In accordance with the above, for example, the fuel injection valve 3 is based on a predetermined data map or an arithmetic expression so as to reduce fuel consumption and harmful exhaust gas while securing a required engine output.
It controls the injection amount and injection timing of the fuel gas by 0, the ignition timing by the igniter 48, the idle speed by the idle speed control valve 38, and the opening and closing timing of the intake and exhaust valves 28, 42 by the variable valve timing mechanism. The transmission control computer 34 controls the throttle valve opening θ, the engine speed NE, the selection pattern represented by the pattern signal SP, the presence / absence of a brake operation represented by the brake signal SB, and the O / D shift stage represented by the O / D signal SO. Whether or not shifting is possible, accelerator operation amount Ac, automatic transmission 78
Of the solenoid S based on the output shaft rotation speed N _{O of the}
By switching the excitation and non-excitation of 1, S2, and S3, the shift stage of the automatic transmission 78 is switched and controlled. This transmission control computer 34
With respect to the lockup clutch of the torque converter 110 as well, the solenoid (not shown) provided in the hydraulic control circuit 150 is duty-controlled to switch between full engagement, a slip state, and an open state. Further, the throttle control computer 35 basically outputs a throttle control signal DTH based on the accelerator operation amount Ac, and controls the throttle valve opening θ of the throttle valve 20 according to the accelerator operation amount Ac. There is.

The transmission control computer 34 also operates when the automatic engine braking pattern is selected by the pattern select switch 70.
The engine braking force is automatically increased when going downhill. Hereinafter, this engine brake control will be described with reference to the flowcharts of FIGS. 5 and 6.

In FIG. 5, it is determined in step S1 whether or not the shift range represented by the shift range signal SR is "D (drive)", and in step S2 the traveling pattern represented by the pattern signal SP is "automatic engine". It is determined whether or not it is a "brake pattern", and step S3
In determining whether the reference vehicle speed Va is greater than or not the vehicle speed V is preset to correspond to the output shaft rotation speed N _O rotational speed signal SN _O represents, at step S4 accelerator represented OFF ie accelerator operation amount signal SAc It is determined whether or not the accelerator operation amount Ac is substantially zero, specifically, it is about 5% or less in consideration of a detection error and the like. The above D range is shown in FIG.
Engine braking does not work as shown in 1s
This is a case where the shift control is performed at a total of four shift speeds of t and 2nd and 3rd and O / D. Further, the reference vehicle speed Va is a speed at which the engine brake acts in the D range when the accelerator is OFF and is 3rd or more, and is a low vehicle speed that does not normally require the engine brake. 20km / as shown
The vehicle speed is set to be slightly lower than h. If even one of the steps S1 to S4 is NO, the flag F1 is set to "0" in step S5, and
In step S6, normal shift control is executed, and if the determinations in steps S1 to S4 are all YES, step S7 and subsequent steps for controlling the engine braking force are executed.
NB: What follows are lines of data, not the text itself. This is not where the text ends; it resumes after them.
-- ==== Sys2Proof/Machine/Ops.lean ====
section
/-! DEFINITION. The shared operations of the station: updates of one item, readings that several blocks use, the
arithmetic of counts and distances, and the hand-over of a frame to the link unit (R164 to R169). -/

namespace Sys2Proof.Machine

/-! ## Updates of one item -/

/-- One hose's meter channel replaced. -/
def State.setMeter (s : State) (h : HoseIx) (m : Meter) : State := { s with meters := s.meters.set h m }

/-- One hose's valve replaced. -/
def State.setValve (s : State) (h : HoseIx) (v : Valve) : State := { s with valves := s.valves.set h v }

/-- One pump replaced. -/
def State.setPump (s : State) (p : PumpIx) (x : Pump) : State := { s with pumps := s.pumps.set p x }

/-- One hose replaced. -/
def State.setHose (s : State) (h : HoseIx) (x : Hose) : State := { s with hoses := s.hoses.set h x }

/-- One hose's retained delivery replaced. -/
def State.setRetained (s : State) (h : HoseIx) (x : Option Retained) : State :=
  { s with retained := s.retained.set h x }

/-- One book replaced. -/
def State.setBook (s : State) (k : BookIx) (b : Book) : State := { s with books := s.books.set k b }

/-- One probe channel replaced. -/
def State.setProbe (s : State) (c : ProbeIx) (p : Probe) : State := { s with probes := s.probes.set c p }

/-- The account table replaced. -/
def State.setAccounts (s : State) (a : Accounts) : State := { s with accounts := a }

/-- The gauging state replaced. -/
def State.setGauging (s : State) (g : Gauging) : State := { s with gauging := g }

/-- The trip unit replaced. -/
def State.setTripUnit (s : State) (t : TripUnit) : State := { s with tripUnit := t }

/-- The journal replaced. -/
def State.setJournal (s : State) (j : Journal) : State := { s with journal := j }

/-- The link unit replaced. -/
def State.setLink (s : State) (l : Link) : State := { s with link := l }

/-- The eight counts replaced. -/
def State.setCounts (s : State) (c : Counts) : State := { s with counts := c }

/-- The peer table replaced. -/
def State.setPeers (s : State) (ps : List Peer) : State := { s with peers := ps }

/-- The start and configuration unit replaced. -/
def State.setUnit (s : State) (u : StartUnit) : State := { s with unit := u }

/-! ## Readings -/

/-- The settings in use. -/
abbrev State.cfg (s : State) : Settings := s.unit.settings

/-- The settings of a hose. -/
abbrev State.hoseCfg (s : State) (h : HoseIx) : HoseSetting := s.cfg.hoses.get h

/-- The station is in CONFIG_FAULT (R170). -/
def State.inConfigFault (s : State) : Bool := s.link.join == .configFault

/-- The zone trip record is TRIPPED: its local cause set or its origin list is non-empty (R119). -/
def State.tripped (s : State) : Bool := s.tripUnit.causes.any || !s.tripUnit.origins.isEmpty

/-- The address the link unit uses: the strap address, 0 when it is invalid (R199). -/
def State.ownAddress (s : State) : Nat := if strapValid s.unit.strap then s.unit.strap else 0

/-- The pump bound to a tank (R18). -/
def State.pumpOf (s : State) (tank : Nat) : Option PumpIx :=
  PumpIx.all.find? fun p => s.cfg.pumpTanks.get p == tank && tank != 0

/-- The book kept for a tank (R88). -/
def State.bookOf (s : State) (tank : Nat) : Option BookIx :=
  BookIx.all.find? fun k => (s.cfg.books.get k).tank == tank && tank != 0

/-- The probe channel that gauges a tank here (R97, R200). -/
def State.probeOf (s : State) (tank : Nat) : Option ProbeIx :=
  ProbeIx.all.find? fun c => (s.cfg.probes.get c).tank == tank && tank != 0

/-- A probe channel is used when its tank is not 0 (R110). -/
def State.probeUsed (s : State) (c : ProbeIx) : Bool := (s.cfg.probes.get c).tank != 0

/-- The hose holds a live delivery by its state (R27). -/
def liveState : HoseState → Bool
  | .priming => true | .flowing => true | .trimming => true | .ending => true
  | _ => false

/-- The hose state counts toward its pump's run count (R18). -/
def runState : HoseState → Bool
  | .priming => true | .flowing => true | .trimming => true
  | _ => false

/-- The run count of the pump of a tank (R18). -/
def State.runCount (s : State) (tank : Nat) : Nat :=
  (HoseIx.all.filter fun h => (s.hoseCfg h).tank == tank && runState (s.hoses.get h).state).length

/-- Hoses with a live delivery (R189). -/
def State.liveHoses (s : State) : List HoseIx := HoseIx.all.filter fun h => liveState (s.hoses.get h).state

/-- The site time, where present (R184). -/
def State.siteTime (s : State) : Option Nat := s.unit.siteOffset.map fun o => (s.unit.seconds + o) % 4294967296

/-- The time base in milliseconds since the start (R206). -/
def State.clock (s : State) : Nat := s.unit.seconds * 1000 + s.unit.millis

/-- Seconds as milliseconds. -/
def secondsMs (n : Nat) : Nat := n * 1000

/-- A meter is quiet for the end-settle time (R5, R45, R53). -/
def State.quietForSettle (s : State) (h : HoseIx) : Bool :=
  decide (secondsMs s.cfg.endSettle ≤ (s.meters.get h).quiet)

/-! ## Arithmetic -/

/-- The volume of a count of steps, in mL, for a meter constant (R9). -/
def volume (k : Nat) (p : Int) : Nat := if p < 0 then 0 else (p.toNat * 10000 + k / 2) / k

/-- The least count whose exact volume reaches a volume (R38). -/
def stepsFor (k v : Nat) : Nat := (v * k + 9999) / 10000

/-- A net count saturating at its limits (R3). -/
def clampNet (n : Int) : Int := max (-2147483648) (min 2147483647 n)

/-- Forward distance from one reading of engine hours to another (Conventions, 00_scope.md). -/
def hoursForward (l h : Nat) : Nat := (h + 1000000 - l) % 1000000

/-- Forward distance from one sequence number to another (R138). -/
def sequenceForward (a b : Nat) : Nat := (b + 4294967295 - a) % 4294967295

/-- The sequence number that follows (R138). -/
def nextSequence (n : Nat) : Nat := if 4294967295 ≤ n then 1 else n + 1

/-- The live volume of a hose, absent without a live delivery (R3). -/
def State.liveVolume (s : State) (h : HoseIx) : Option Nat :=
  if liveState (s.hoses.get h).state then some (volume (s.hoseCfg h).meterK (s.meters.get h).net) else none

/-- The tank of a hose's live delivery, absent without one. -/
def State.liveTank (s : State) (h : HoseIx) : Option Nat :=
  if liveState (s.hoses.get h).state then (s.hoses.get h).live.map fun l => l.tank else none

/-- The sum of the live volumes of this station's live deliveries on a tank (R90). -/
def State.liveSum (s : State) (tank : Nat) : Nat :=
  ((HoseIx.all.filter fun h => s.liveTank h == some tank).map fun h => (s.liveVolume h).getD 0).sum

/-- The available stock of a book's tank, absent with its value (R90). -/
def State.available (s : State) (k : BookIx) : Option Nat :=
  (s.books.get k).value.map fun v => v - s.liveSum (s.cfg.books.get k).tank

/-! ## Timers -/

/-- A running timer has come to its setting on the one time base (R206, log 1). -/
def ranOut (t : Timer) (limit : Nat) : Bool := t.any fun n => decide (limit ≤ n)

/-! ## Starting the meter's timers again -/

/-- The quiet timer of a channel restarts (R5). -/
def restartQuiet (h : HoseIx) (s : State) : State := s.setMeter h { s.meters.get h with quiet := 0 }

/-! ## Handing a frame to the link unit (R164 to R169) -/

/-- A frame as its owner builds it (R164, R186). -/
structure NewFrame where
  dest : Nat
  kind : FrameKind
  body : List Byte
  owner : Block
  purpose : Purpose
  deriving DecidableEq, Repr

/-- The characters the check covers: source, kind, length, body (R153). -/
def checkedCharacters (src : Nat) (kind : FrameKind) (body : List Byte) : List Byte :=
  oneByte src ++ oneByte (kindCode kind) ++ oneByte body.length ++ body

/-- The queue entry a handed frame becomes: fresh, at attempt 1, joining now (R164). -/
def State.entryOf (s : State) (f : NewFrame) : TxEntry :=
  ⟨f.dest, f.kind, f.body, checkCode (checkedCharacters s.ownAddress f.kind f.body), f.owner, f.purpose, 1, .fresh,
   s.clock⟩

/-- What an owner does when a frame of its is lost (R169): a read loses its frame and ends (R149); a pending restart
goes with its reply's entry (R205); the other blocks take no action. -/
def reportLost (p : Purpose) (s : State) : State :=
  match p with
  | .readFrame => s.setJournal { s.journal with read := none }
  | .restartReply => s
  | .plain => s

/-- One more transmit drop (R163, R167, R168). -/
def countDrop (s : State) : State := s.setCounts { s.counts with drop := countUp s.counts.drop }

/-- One more malformed frame (R185). -/
def countMalformed (s : State) : State := s.setCounts { s.counts with malformed := countUp s.counts.malformed }

/-- A frame dropped at hand-over: counted, and reported lost at that instant (R168, R169). -/
def dropNew (f : NewFrame) (s : State) : State := reportLost f.purpose (countDrop s)

/-- The ordinary entries without the first that a test finds, and that entry. -/
def takeFirst (p : TxEntry → Bool) : List TxEntry → Option (TxEntry × List TxEntry)
  | [] => none
  | e :: es => if p e then some (e, es) else (takeFirst p es).map fun r => (r.1, e :: r.2)

/-- An entry of a kind that is not in transmission. -/
def TxEntry.displaceable (k : FrameKind) (e : TxEntry) : Bool := e.kind == k && e.status != .inTransmission

/-- A TRIP or CLEAR takes a reserved entry: the place of a waiting fresh one, or a free one (R166). -/
def handReserved (f : NewFrame) (s : State) : State :=
  match takeFirst (fun e => e.status == .fresh) s.link.reserved with
  | some (_, rest) => s.setLink { s.link with reserved := rest ++ [s.entryOf f] }
  | none =>
    if s.link.reserved.length < Config.reservedCapacity then
      s.setLink { s.link with reserved := s.link.reserved ++ [s.entryOf f] }
    else s

/-- A BEACON takes the entry of a waiting BEACON, is discarded while one is in transmission, takes a free ordinary
entry, or is dropped (R167). -/
def handBeacon (f : NewFrame) (s : State) : State :=
  match takeFirst (fun e => e.kind == .beacon) s.link.ordinary with
  | some (e, rest) =>
    if e.status == .inTransmission then s
    else s.setLink { s.link with ordinary := rest ++ [s.entryOf f] }
  | none =>
    if s.link.ordinary.length < Config.ordinaryCapacity then
      s.setLink { s.link with ordinary := s.link.ordinary ++ [s.entryOf f] }
    else dropNew f s

/-- A DRAW or LEVEL with no ordinary entry free displaces the queued BEACON, else the oldest LEVEL, neither in
transmission, else is dropped (R168). -/
def displace (f : NewFrame) (s : State) : State :=
  let put (e : TxEntry) (rest : List TxEntry) : State :=
    reportLost e.purpose (countDrop (s.setLink { s.link with ordinary := rest ++ [s.entryOf f] }))
  match takeFirst (TxEntry.displaceable .beacon) s.link.ordinary with
  | some (e, rest) => put e rest
  | none =>
    match takeFirst (TxEntry.displaceable .level) s.link.ordinary with
    | some (e, rest) => put e rest
    | none => dropNew f s

/-- Any other frame takes a free ordinary entry; a DRAW or LEVEL may displace, a reply is dropped (R168). -/
def handOrdinary (f : NewFrame) (s : State) : State :=
  if s.link.ordinary.length < Config.ordinaryCapacity then
    s.setLink { s.link with ordinary := s.link.ordinary ++ [s.entryOf f] }
  else if f.kind == .draw || f.kind == .level then displace f s
  else dropNew f s

/-- What the link unit takes in CONFIG_FAULT (R173): a BEACON, and the start unit's replies to STATUS_REQ and
IDENT_REQ. -/
def takenInConfigFault (f : NewFrame) : Bool :=
  match f.kind with
  | .beacon => true
  | .statusRep => true
  | .identRep => true
  | .refused =>
    f.body.head? == some (BitVec.ofNat 8 (kindCode .statusReq))
      || f.body.head? == some (BitVec.ofNat 8 (kindCode .identReq))
  | _ => false

/-- A block hands a frame to the link unit (R164). -/
def handOver (f : NewFrame) (s : State) : State :=
  if s.inConfigFault && !takenInConfigFault f then s
  else
    match f.kind with
    | .trip => handReserved f s
    | .clear => handReserved f s
    | .beacon => handBeacon f s
    | _ => handOrdinary f s

/-- A reply to an office's frame, from its owner, for that owner to wait on or not (R179). -/
def reply (dest : Nat) (kind : FrameKind) (body : List Byte) (owner : Block) (p : Purpose) (s : State) : State :=
  handOver ⟨dest, kind, body, owner, p⟩ s

/-- A REFUSED reply: the kind code of the frame it answers and a refusal code (R178). -/
def refuse (dest kind : Nat) (code : RefusalCode) (owner : Block) (s : State) : State :=
  reply dest .refused (oneByte kind ++ oneByte (refusalCodeCode code)) owner .plain s

/-! ## Power -/

/-- A command's effect on a powered station; without power the station takes no event (log 7). -/
def whenPowered (f : State → State) (s : State) : State := if s.unit.powered then f s else s

end Sys2Proof.Machine
end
It should be noted that step S3 can be omitted when the engine brake is applied at all gears, and steps S1 and S2 can be omitted when the engine braking force is controlled by all shift ranges and travel patterns. It is possible to Also, instead of step S3,
It does not matter if it is determined whether or not the gear position of the automatic transmission 78 is 3rd or more at which the engine brake acts.
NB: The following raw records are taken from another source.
-- ==== Sys2Proof/Machine/Metering.lean ====
section
/-! DEFINITION. The meter unit's commands (1.1): QUALIFIED_PHASE_CHANGE, CREEP_WINDOW_EXPIRY, RATE_WINDOW_EXPIRY,
METER_SETTLED. -/

namespace Sys2Proof.Machine

/-- A phase input's qualified level after a level held so long: taken when held for the minimum phase width (R1). -/
def qualifyLevel (old : Option Bool) (level : Bool) (heldUs widthUs : Nat) : Option Bool :=
  if widthUs ≤ heldUs then some level else old

/-- The phase position of two levels, numbered in forward order from low-low (R2). -/
def phasePosition (a b : Bool) : Nat :=
  match a, b with
  | false, false => 0
  | true, false => 1
  | true, true => 2
  | false, true => 3

/-- How a move of the phase position is judged (R2). -/
inductive PhaseMove where
  | none | forward | reverse | invalid
  deriving DecidableEq, Repr

/-- The judgement of R2: next position, previous position, opposite position. -/
def judgeMove (old new : Nat) : PhaseMove :=
  match (new + 4 - old) % 4 with
  | 1 => .forward
  | 2 => .invalid
  | 3 => .reverse
  | _ => .none

/-- A qualified change restarts the channel's quiet timer (R5) and a running no-flow timer (R41). -/
def seeMotion (h : HoseIx) (s : State) : State :=
  let x := s.hoses.get h
  (restartQuiet h s).setHose h { x with noFlow := x.noFlow.map fun _ => 0 }

/-- The threshold comparison and the dead-level watch that follow a step of a live delivery (R40, R92). Where one step
brings both the PRESET end and the watch, which is taken first is free (log 13). -/
def afterLiveStep (h : HoseIx) (s : State) : State :=
  let x := s.hoses.get h
  match x.live with
  | none => s
  | some l =>
    let net := (s.meters.get h).net
    let moving : Bool := x.state == .flowing || x.state == .trimming
    if moving && decide ((l.stopCount : Int) ≤ net) then
      if s.stockGone l.tank then
        let r := if Config.stockWatchFirst s.choices then EndReason.stock else .preset
        deadLevelWatch l.tank (endingRequest h r { s with choices := s.choices + 1 })
      else deadLevelWatch l.tank (endingRequest h .preset s)
    else if x.state = .flowing ∧ (l.trimCount : Int) ≤ net then deadLevelWatch l.tank (moveHose h .trimming s)
    else deadLevelWatch l.tank s

/-- The creep accumulator after a step without a live delivery (R3). -/
def creepAfter (creep : Nat) (forward : Bool) : Nat :=
  if forward then min (creep + 1) 4294967295 else creep - 1

/-- A step without a live delivery: the creep accumulator and, at a forward step, the CREEP test (R3, R6, R202). -/
def creepStep (h : HoseIx) (forward : Bool) (s : State) : State :=
  let m := s.meters.get h
  let creep := creepAfter m.creep forward
  let s1 := s.setMeter h { m with creep := creep }
  if forward && s.cfg.creepUsable && decide (s.cfg.creepLimit ≤ volume (s.hoseCfg h).meterK creep) then
    raise .creep s1
  else s1

/-- A forward or reverse step: the window count, and the net count or the creep accumulator (R3, R7). -/
def takeStep (h : HoseIx) (forward : Bool) (s : State) : State :=
  let d : Int := if forward then 1 else -1
  let m := s.meters.get h
  let s1 := s.setMeter h { m with window := m.window + d }
  if liveState (s.hoses.get h).state then
    let m1 := s1.meters.get h
    afterLiveStep h (s1.setMeter h { m1 with net := clampNet (m1.net + d) })
  else creepStep h forward s1

/-- An invalid transition: the phase error count, and a meter fault once as it passes the limit (R2, R4). -/
def takeInvalid (h : HoseIx) (s : State) : State :=
  let m := s.meters.get h
  let n := countUp m.phaseErrors
  let s1 := s.setMeter h { m with phaseErrors := n }
  let limit := (s.hoseCfg h).phaseErrorLimit
  if m.phaseErrors ≤ limit ∧ limit < n then meterFault h s1 else s1

/-- A qualified change judged (R2). -/
def takeMove (h : HoseIx) (move : PhaseMove) (s : State) : State :=
  match move with
  | .none => s
  | .forward => takeStep h true (seeMotion h s)
  | .reverse => takeStep h false (seeMotion h s)
  | .invalid => takeInvalid h (seeMotion h s)

/-- The levels the phase inputs present, with the time each has been held (R1, R2); the first position after a start
is no move (R10); an unused channel takes no change (R202). -/
def phaseChange (h : HoseIx) (levelA : Bool) (heldA : Nat) (levelB : Bool) (heldB : Nat) (s : State) : State :=
  let c := s.hoseCfg h
  if c.meterUsable = false then s
  else
    let m := s.meters.get h
    let a := qualifyLevel m.levelA levelA heldA c.phaseWidthUs
    let b := qualifyLevel m.levelB levelB heldB c.phaseWidthUs
    let s1 := s.setMeter h { m with levelA := a, levelB := b }
    match m.levelA, m.levelB, a, b with
    | some a0, some b0, some a1, some b1 => takeMove h (judgeMove (phasePosition a0 b0) (phasePosition a1 b1)) s1
    | _, _, _, _ => s1

/-- QUALIFIED_PHASE_CHANGE (R1 to R6, R40, R41, R92). -/
def execQualifiedPhaseChange (h : HoseIx) (levelA : Bool) (heldA : Nat) (levelB : Bool) (heldB : Nat) (s : State) :
    Host.Outcome State Fault Refusal :=
  .next (whenPowered (phaseChange h levelA heldA levelB heldB) s)

/-- Every creep accumulator cleared to 0 (R6, R130). -/
def clearCreep (s : State) : State := { s with meters := s.meters.map fun m => { m with creep := 0 } }

/-- CREEP_WINDOW_EXPIRY (R6). -/
def execCreepWindowExpiry (s : State) (_ : Instant := ()) : Host.Outcome State Fault Refusal :=
  .next (whenPowered (fun s =>
    if ranOut (some s.creepTimer) (secondsMs s.cfg.creepWindow) then clearCreep { s with creepTimer := 0 }
    else s) s)

/-- A rate above 125 % of the hose maximum flow (R8, R118). -/
def overspeed (c : HoseSetting) (rate : Nat) : Bool := decide (125 * c.maxFlow < 100 * rate)

/-- A channel's rate window expires (R7). -/
def closeRateWindow (h : HoseIx) (s : State) : State :=
  let m := s.meters.get h
  s.setMeter h { m with
    rate := if 0 < m.window then volume (s.hoseCfg h).meterK m.window else 0
    window := 0
    rateTimer := 0 }

/-- A rate window closes and its rate is tested in FLOWING (R7, R8). -/
def takeRate (h : HoseIx) (s : State) : State :=
  let s1 := closeRateWindow h s
  if (s1.hoses.get h).state = .flowing ∧ overspeed (s1.hoseCfg h) (s1.meters.get h).rate then raise .hoseBreak s1
  else s1

/-- RATE_WINDOW_EXPIRY (R7, R8). -/
def execRateWindowExpiry (h : HoseIx) (s : State) (_ : Instant := ()) : Host.Outcome State Fault Refusal :=
  .next (whenPowered (fun s =>
    if ranOut (some (s.meters.get h).rateTimer) Config.rateWindowMs then takeRate h s else s) s)

/-- The quiet time has reached the end-settle time: the flow-past timer stops (R16). -/
def stopFlowPast (h : HoseIx) (s : State) : State := s.setValve h { s.valves.get h with flowPast := none }

/-- METER_SETTLED (R45, R16): the quiet time has reached the end-settle time, and a delivery in ENDING closes. A meter
whose quiet time has restarted at the same instant is not settled (R5). -/
def execMeterSettled (h : HoseIx) (s : State) (_ : Instant := ()) : Host.Outcome State Fault Refusal :=
  .next (whenPowered (fun s =>
    if ranOut (some (s.meters.get h).quiet) (secondsMs s.cfg.endSettle) then closeSettled h (stopFlowPast h s) else s) s)

end Sys2Proof.Machine
end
The normal shift control of the step S6, the accelerator operation amount Ac (%) represented by the accelerator operation amount signal SAc Basically, and rotation speed signal SN _O represents the vehicle speed V
Based on (km / h), the shift speed of the automatic transmission 78 is switched according to the shift map of FIG. 7. For example, when the current shift speed is 3rd and the accelerator operation amount Ac is about 40%, As indicated by the alternate long and short dash line in “3 → O
The shift up vehicle speed Vu is obtained from the "/ D" shift line, and the shift down vehicle speed Vd is obtained from the "2 ← 3" shift line.
The actual vehicle speed V is compared with the shift-up vehicle speed Vu and the shift-down vehicle speed Vd to determine whether or not to shift.
Solenoids S1, S2, and S depending on the determination result
By switching between excitation and non-excitation of No. 3, the shift stage of the automatic transmission 78 is switched and controlled. The shift map is based on the pattern select switch 70.
A plurality of types are stored in advance according to a plurality of traveling patterns that can be selected by.
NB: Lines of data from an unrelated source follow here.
-- ==== Sys2Proof/Machine/Power.lean ====
section
/-! DEFINITION. The power commands (chapter 10): POWER_ON and MAIN_POWER_LOSS. -/

namespace Sys2Proof.Machine

/-- POWER_ON (R199 to R204). -/
def execPowerOn (strap : Nat) (image : List Byte) (domainHeld : Bool) (lostAfter : Option Nat) (s : State) :
    Host.Outcome State Fault Refusal :=
  .next (powerOn strap image domainHeld lostAfter s)

/-- MAIN_POWER_LOSS (R203). -/
def execMainPowerLoss (s : State) : Host.Outcome State Fault Refusal := .next (losePower s)

end Sys2Proof.Machine
end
On the other hand, in step S7, it is determined whether or not the flag F1 is "1". Since this flag F1 is set to "0" in step S5, "1" is given when step S7 is first executed. 0 ”, and then step S8 is executed. In step S8, based on the current gear and the vehicle speed V, if the vehicle is traveling on a flat ground, the throttle valve opening for maintaining the vehicle speed V at this time, that is, the throttle valve opening in which the driving force in consideration of traveling resistance is substantially zero is opened. Degree TH
₁ (%) is calculated by map interpolation from a pre-stored data map as shown in FIG. 8, and the throttle valve opening TH ₁ is set to the target throttle valve opening TH, and the target A throttle command signal SQ indicating the throttle valve opening TH is output to the throttle control computer 35. Throttle control computer 3
When the throttle command signal SQ is supplied, the reference numeral 5 indicates a target throttle valve opening TH that represents the actual throttle valve opening θ of the throttle valve 20 by the throttle command signal SQ.
The throttle control signal DTH for matching

In the data map of FIG. 8, the throttle valve opening at which the driving force matches the running resistance is determined for each shift speed and vehicle speed on the basis of the experimentally obtained data as shown in FIG. It is a thing. The data shown in FIG. 9 is obtained in the vehicle equipped with the engine having the output characteristic shown in FIG.
The gear ratio of the automatic transmission 78 is O / D (total gear ratio = 2.8905), gear transmission efficiency is 0.855, and tire effective radius is 0.306 m. For example, when the vehicle speed is 80 km / h. Throttle valve opening TH ₁ (%)
Indicates that the throttle valve opening (angle) at point A, which matches the running resistance on a flat ground, is about 7.4 °, so when converted to%, it is (7.4 / 80) × 100 = 9.3. Becomes That is, in the data map of FIG. 8, the throttle valve opening TH when the vehicle speed is 80 km / h at the O / D gear position
₄₅ is specifically 9.3%, and in this way O /
Throttle valve opening TH _{41 to} T for each vehicle speed in the D shift stage
H ₄₇ is required. As for the 3rd gear shift stage and the 2nd gear shift stage and the 1st gear shift stage where the engine brake acts, the throttle valve openings TH _{31 to} TH ₃₇ , TH ₂₁ to TH ₂₇ , and TH ₁₁ to are the same as in the case of the O / D gear shift stage. TH ₁₇
Is required. As is clear from FIG. 9, the throttle valve opening TH ₁ increases as the vehicle speed increases, and at the same vehicle speed, the lower shift speed with a large gear ratio increases. In addition, in FIG.
Although the data regarding the shift speed and the 1st shift speed are also included, since the shift speed of the automatic transmission 78 is 3rd or O / D at the time of execution of step S8, 2n is set in this step.
The data of the d gear and the 1st gear are not used.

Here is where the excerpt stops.